------ MATERIAL PROVIDED
theorem frameFor_full {s : State} {z : Nat} (hz : 0 < z) (hn : 0 < 2 ^ 45 / z) (h : (0x200000000000, 0x200000000000) ∈ s.framesUsed) :
    s.frameFor z true = none := by
  have hm : 0x200000000000 + 2 ^ 45 / z * z ≤ 0x200000000000 + 0x200000000000 := Nat.add_le_add_left (Nat.div_mul_le_self _ _) _
  unfold State.frameFor
  simp only [if_true]
  generalize 2 ^ 45 / z = n at hn hm
  exact free_none h (Nat.le_refl _) hm hz hn _ _

/-! The tables of a memory whose entries are all below 2^24 name spans below 2^37. -/
theorem readByte_out {a : Nat} : ∀ {m : Mem}, (∀ c ∈ m, c.1 ≠ a) → readByte m a = 0
  | [], _ => rfl
  | c :: m, h => by
    have hc := h c (by simp)
    simp only [readByte, if_neg (Ne.symm hc)]
    split
    · rfl
    · exact readByte_out fun x hx => h x (by simp [hx])

theorem entry_low {mem : Mem} (hm : ∀ a, 3 ≤ a % 8 → readByte mem a = 0) {a : Nat} (ha : a % 8 = 0) : leNat (readBytes mem a 8) < 2 ^ 24 := by
  have h3 := hm (a + 3) (by omega)
  have h4 := hm (a + 4) (by omega)
  have h5 := hm (a + 5) (by omega)
  have h6 := hm (a + 6) (by omega)
  have h7 := hm (a + 7) (by omega)
  have hr : List.range 8 = [0, 1, 2, 3, 4, 5, 6, 7] := rfl
  simp only [readBytes, hr, List.map_cons, List.map_nil, leNat, h3, h4, h5, h6, h7]
  have b0 := (readByte mem (a + 0)).isLt
  have b1 := (readByte mem (a + 1)).isLt
  have b2 := (readByte mem (a + 2)).isLt
  simp only [BitVec.toNat_zero, BitVec.ofNat_eq_ofNat]
  omega

theorem pte_low {mem : Mem} (hm : ∀ a, 3 ≤ a % 8 → readByte mem a = 0) {va t lvl : Nat} (ht : t % 8 = 0) (hl : lvl ≤ 3) :
    (∀ lf, pte mem va t lvl = some (.inl lf) → lf.pa + lf.size ≤ 2 ^ 37) ∧ ∀ x, pte mem va t lvl = some (.inr x) → x % 8 = 0 ∧ x + 8192 ≤ 2 ^ 37 := by
  have he := entry_low hm (a := t + 8 * bits va (16 + 10 * lvl + 9) (16 + 10 * lvl)) (by omega)
  simp only [pte]
  generalize leNat (readBytes mem (t + 8 * bits va (16 + 10 * lvl + 9) (16 + 10 * lvl)) 8) = e at he
  have ha : bits e 45 16 * 65536 < 2 ^ 24 := by simp only [bits]; omega
  have hz : lvl ≠ 3 → 2 ^ (16 + 10 * lvl) ≤ 2 ^ 36 := fun h => Nat.pow_le_pow_right (by decide) (by omega)
  refine ⟨fun lf h => ?_, fun x h => ?_⟩
  · by_cases h3 : lvl = 3
    · simp only [h3, decide_true, Bool.true_or, if_true] at h
      repeat' split at h
      all_goals cases h
    · have := hz h3
      repeat' split at h
      all_goals cases h
      all_goals (show bits e 45 16 * 65536 + 2 ^ (16 + 10 * lvl) ≤ 2 ^ 37; omega)
  · repeat' split at h
    all_goals cases h
    all_goals omega

theorem spans_low {mem : Mem} (hm : ∀ a, 3 ≤ a % 8 → readByte mem a = 0) : ∀ k t, k ≤ 3 → t % 8 = 0 → t + 8192 ≤ 2 ^ 37 →
    ∀ u ∈ tableSpans mem k t, u.1 + u.2 ≤ 2 ^ 37
  | 0, t, hk, ht, hb, u, hu => by
    simp only [tableSpans, List.mem_cons, List.mem_flatMap] at hu
    rcases hu with rfl | ⟨i, _, hu⟩
    · exact hb
    · split at hu
      · rename_i lf h
        split at hu
        · cases hu
        · cases List.mem_singleton.mp hu; exact (pte_low hm ht hk).1 lf h
      · cases hu
  | k + 1, t, hk, ht, hb, u, hu => by
    simp only [tableSpans, List.mem_cons, List.mem_flatMap] at hu
    rcases hu with rfl | ⟨i, _, hu⟩
    · exact hb
    · split at hu
      · rename_i lf h
        cases List.mem_singleton.mp hu; exact (pte_low hm ht hk).1 lf h
      · rename_i x h
        exact spans_low hm k x (by omega) ((pte_low hm ht hk).2 x h).1 ((pte_low hm ht hk).2 x h).2 u hu
      · cases hu

def tierFull : State := { paged ev with
  moves := [{ id := 9, partition := 0, va := 0, entry := 0, frm := 0x200000000000, to_ := 0, size := 0x200000000000, tier := false }] }
def heldPage : State := { paged ev with leases := [{ partition := 0, page := 0x50000, size := 8, holder := 7, xlat := [] }] }

/-- A page to move to the second tier, where there is a frame and where there is none; a leased page. -/
theorem witness_migrations :
    (([paged ev, tierFull, heldPage]).map fun s => (s.walk 0 0x50000).map fun lf => (lf.size, lf.c, lf.m, inTier2 lf.pa, s.isLeased 0 (0x50000 / lf.size * lf.size) lf.size)) =
      [some (65536, false, false, false, false), some (65536, false, false, false, false), some (65536, false, false, false, true)] ∧
    (∃ to_, (paged ev).frameFor 65536 true = some to_) ∧ tierFull.frameFor 65536 true = none := by
  have hm : ∀ a, 3 ≤ a % 8 → readByte (paged ev).mem a = 0 := by
    intro a ha
    have h : ((paged ev).mem.all fun c => decide (c.1 % 8 < 3)) = true := by decide
    refine readByte_out fun c hc => ?_
    have := List.all_eq_true.mp h c hc
    simp only [decide_eq_true_eq] at this
    rintro rfl; omega
  refine ⟨by decide, frameFor_free (by decide) fun u hu => ?_, frameFor_full (by decide) (by decide) ?_⟩
  · have h : ((List.range 8).all fun p => decide (((paged ev).part p).root.toNat = 0x100000) &&
        (((paged ev).leaseRuns p).map (fun (x : Xlat) => (x.pa, x.len)) ++ ((paged ev).part p).renameFree.map (fun f => (f, 65536)) ++
          [(((paged ev).part p).zoneBase.toNat, ((paged ev).part p).zoneSize)]).all fun u => decide (u.1 + u.2 ≤ 2 ^ 37)) = true := by decide
    have hv : (paged ev).versions.flatMap (fun v => v.frames.map fun f => (f, 65536)) = [] ∧ (paged ev).moves = [] := ⟨rfl, rfl⟩
    rw [State.framesUsed, hv.1, hv.2, List.flatMap_nil, List.append_nil, List.append_nil] at hu
    obtain ⟨p, hp, hu⟩ := List.mem_flatMap.mp hu
    have := List.all_eq_true.mp h p hp
    rw [Bool.and_eq_true, decide_eq_true_eq] at this
    rw [List.append_assoc, List.append_assoc, List.mem_append, this.1] at hu
    rcases hu with hu | hu
    · have := spans_low hm 3 _ (by decide) (by decide) (by decide) u hu
      omega
    · rw [← List.append_assoc] at hu
      have := List.all_eq_true.mp this.2 u hu
      simp only [decide_eq_true_eq] at this
      omega
  · simp only [State.framesUsed, List.mem_append, List.mem_flatMap]
    exact .inr ⟨_, List.mem_singleton.mpr rfl, by simp⟩

/-- A packet that waits for its blocks, and one without a signal whose work is done. -/
theorem witness_completion :
    let s (n : Nat) : State := { ev with
      leaderValid := true, expiry := 1000, packets := [{ id := 9, slot := 127, partition := 0, die := 0, index := 0, bytes := [], status := some (0, 0, 0, 0), left := n }] }
    (∀ n ∈ [0, 1], ((s n).packet? 9).map (fun p => (p.status, p.left, (s n).heldBack p, (s n).fetching, p.gap, p.word 8 8)) =
      some (some (0, 0, 0, 0), n, false, true, false, 0)) ∧ ∀ d < 8, d ≠ 0 → ((s 0).part d).det = false := by
  refine ⟨fun n hn => ?_, by decide⟩
  simp only [List.mem_cons, List.not_mem_nil, or_false] at hn
  rcases hn with rfl | rfl <;> rfl

/-- What begins: a SIGNAL whose page does not move; the removal of a node that is there; an index in use, and one that is free with a sound TCB. -/
theorem witness_beginNodes :
    let pk (xs : List (Nat × Nat × Nat)) : Packet := { id := 9, slot := 127, partition := 0, die := 0, index := 0, wnode := some {}
                                                       bytes := xs.foldl (fun m x => patch m x.1 (leBytes x.2.1 x.2.2)) (List.replicate 64 0) }
    let n : WNode := { id := 8, die := 3, index := 255, partition := 0, words := 1, timer := 1, program := {}, xlat := [] }
    let s : State := { paged ev with wnodes := [n] }
    ((s.modPacket 9 fun x => { x with started := true }).headWaits 0 0x20000 = false ∧ ∀ d < 8, d ≠ 0 → (s.part d).det = false) ∧
    (let p := pk [(0, 1, 7), (24, 1, 255), (28, 1, 3)]
     p.word 0 1 = 7 ∧ p.word 16 8 = 0 ∧ (s.wnodes.find? fun n => n.die == p.word 28 1 && n.index == p.word 24 1 && n.partition == p.partition) = some n) ∧
    (let p := pk [(0, 1, 7), (16, 8, 0x20000), (24, 1, 255), (28, 1, 3)]
     p.word 0 1 = 7 ∧ p.word 16 8 ≠ 0 ∧ (s.wnodes.any fun n => n.die == p.word 28 1 && n.index == p.word 24 1) = true) ∧
    (let p := pk [(0, 1, 7), (16, 8, 0x20000), (24, 1, 254), (28, 1, 3)]
     p.word 0 1 = 7 ∧ p.word 16 8 ≠ 0 ∧ (s.wnodes.any fun n => n.die == p.word 28 1 && n.index == p.word 24 1) = false ∧ p.wnode.isSome = true) := by decide

/-- A host access under way and none; an answer to an enqueue; a slot that cannot be mapped; a partition with and without a mapped slot. -/
theorem witness_windowInputs :
    let x : Inbound := { id := 9, partition := 0, va := 0, size := 4, write := none, host := true, pkg := 0, arrived := 0 }
    let m : State := { sys with slots := sys.slots.set 127 { mapped := true, qcb := 0x100000000000, base := 0x50000, log2 := 4, readIdx := 15, writeIdx := 16, partition := 7 } }
    (({ sys with inbound := [x] } : State).inbound.any fun y => y.id == 9 && y.enqueue.isNone) = true ∧
    (sys.inbound.any fun y => y.id == 9 && y.enqueue.isNone) = false ∧ (sys.inbound.any fun y => y.id == 9 && y.enqueue.isSome) = false ∧
    ((evReq (.pwenq 127 [] [] []) (.done 0 0 0 [2, 0, 0]) .nowhere).req? 9).map (·.phase) = some (.done 0 0 0 [2, 0, 0]) ∧
    ((m.part (m.slotPart 127)).det = false ∧ 6 ≤ m.bringup ∧ (m.slot 127).mapped = true) ∧
    (m.anyMapped 7 = true ∧ (m.part 7).det = false ∧ m.anyMapped 0 = false ∧ (m.part 0).det = false) := by decide

/-- Doorbells: behind the write index, past the ring's end, and within it, with a leader and without. -/
theorem witness_doorbells :
    let m : State := { sys with slots := sys.slots.set 127 { mapped := true, qcb := 0x100000000000, base := 0x50000, log2 := 4, readIdx := 15, writeIdx := 16 } }
    let f : State := { m with leaderValid := true, expiry := 1000 }
    ((m.part (m.slotPart 127)).det = false ∧ 6 ≤ m.bringup ∧ (m.slot 0).mapped = false ∧ (m.slot 127).mapped = true) ∧
    (15 < (m.slot 127).writeIdx ∧ (m.slot 127).writeIdx ≤ 32 ∧ (m.slot 127).readIdx + 2 ^ (m.slot 127).log2 < 32) ∧
    ((m.slot 127).writeIdx ≤ 31 ∧ 31 ≤ (m.slot 127).readIdx + 2 ^ (m.slot 127).log2 ∧ m.fetching = false ∧
      (f.modSlot 127 fun x => { x with writeIdx := 31 }).fetching = true) := by decide

/-- Tasks that a requeue or a cancel names: none, a plain one, one of a node; parked and not. -/
theorem witness_commandTasks :
    let s (k : TaskKind) (p : TaskPhase) : State := { sys with tasks := sys.tasks.map fun t => { t with kind := k, phase := p, tid := 7, tcb := 1 } }
    let parked (s : State) (n : Nat) : Option Task := s.tasks.find? fun t => t.partition == 0 && t.tid == n && t.phase == .parked
    let owned (s : State) (n : Nat) : Option Task := s.tasks.find? fun t => t.partition == 0 && t.tid == n && (t.phase == .parked || t.inLease)
    (parked (s .plain .parked) 8).isNone = true ∧ (owned (s .plain .parked) 8).isNone = true ∧ (sys.part 0).det = false ∧ (sys.part 0).fqHeld = [] ∧
    (parked (s (.node 4 0 1 0) .parked) 7).map (·.kind) = some (.node 4 0 1 0) ∧ (owned (s (.node 4 0 1 0) .parked) 7).map (·.kind) = some (.node 4 0 1 0) ∧
    (owned (s .plain .parked) 7).map (fun t => (t.kind, t.unit, t.gang)) = some (.plain, none, none) ∧
    (((parked (s .plain .parked) 7).map fun t => (t.kind, match (s .plain .parked).readTcb 0 t.tcb t.arg none with
      | .fails _ _ => true
      | _ => false)) = some (.plain, true)) := by decide

/-- A parked task whose TCB is sound, and one whose TCB lies in a page that moves. -/
theorem witness_requeues :
    let t (s : State) : State := { s with tasks := sys.tasks.map fun t => { t with phase := .parked, tid := 7, tcb := 0x20000 } }
    let q : State := t (queued (tcbCells 0x20000 8))
    let w : State := t (withDesc 2 0 0x0F sys)
    let m : State := { w with mem := (w.mem.filter fun c => !(c.1 == 0x400010)) ++ [(0x400010, 0x4F)] }
    let mv : State := { m with mem := (w.mem.map fun c => if c.1 = 0x400010 then (c.1, 0x4F) else c) }
    (∃ x, (q.tasks.find? fun t => t.partition == 0 && t.tid == 7 && t.phase == .parked) = some x ∧ x.kind = .plain ∧
      q.readTcb 0 x.tcb x.arg none = .ok q (tcbBytes 8) (tcbProgram (tcbBytes 8) [] x.arg)) ∧
    ∃ x, (mv.tasks.find? fun t => t.partition == 0 && t.tid == 7 && t.phase == .parked) = some x ∧ x.kind = .plain ∧
      mv.readTcb 0 x.tcb x.arg none = .wait := by
  intro t q w m mv
  refine ⟨⟨_, rfl, rfl, readTcb_flat (by decide) (get_flat (by decide +kernel) (by decide) (by decide) (by decide +kernel)) (by decide) (by decide)⟩, _, rfl, rfl, ?_⟩
  have h : (match mv.readTcb 0 0x20000 0 none with
    | .wait => true
    | _ => false) = true := by decide +kernel
  show mv.readTcb 0 0x20000 0 none = .wait
  split at h
  · assumption
  · cases h

/-! Single steps. -/

/-- Thread 0 of bundle 3 one step after it meets an instruction, from a thread changed by f. -/
def stepped (i : Instr) (f : Thread → Thread) : Option Thread := match encode i with
  | none => none
  | some e =>
    let bs := e.bytes
    let w := bs.reverse.foldl (fun n b => 256 * n + b.toNat) 0
    match step ((State.reset.withFetchWord (8 * bs.length) w).modThread 3 0 f) with
    | .next u => u.thread? 3 0
    | _ => none
/-- The same from some register values, and what a register and the flags then hold. -/
def result (i : Instr) (xs : List (Nat × Word)) (r : Nat) : Option (Word × Word) :=
  (stepped i fun t => { t with regs := (th xs).regs }).map fun t => (t.val r, t.fflags)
------------
Which lines above run from the one containing "let mv : State" to the one containing "Single steps. -/"? Give them again exactly, both ends included.

* _ANSWER TO THE EXERCISE_
    let mv : State := { m with mem := (w.mem.map fun c => if c.1 = 0x400010 then (c.1, 0x4F) else c) }
    (∃ x, (q.tasks.find? fun t => t.partition == 0 && t.tid == 7 && t.phase == .parked) = some x ∧ x.kind = .plain ∧
      q.readTcb 0 x.tcb x.arg none = .ok q (tcbBytes 8) (tcbProgram (tcbBytes 8) [] x.arg)) ∧
    ∃ x, (mv.tasks.find? fun t => t.partition == 0 && t.tid == 7 && t.phase == .parked) = some x ∧ x.kind = .plain ∧
      mv.readTcb 0 x.tcb x.arg none = .wait := by
  intro t q w m mv
  refine ⟨⟨_, rfl, rfl, readTcb_flat (by decide) (get_flat (by decide +kernel) (by decide) (by decide) (by decide +kernel)) (by decide) (by decide)⟩, _, rfl, rfl, ?_⟩
  have h : (match mv.readTcb 0 0x20000 0 none with
    | .wait => true
    | _ => false) = true := by decide +kernel
  show mv.readTcb 0 0x20000 0 none = .wait
  split at h
  · assumption
  · cases h

/-! Single steps. -/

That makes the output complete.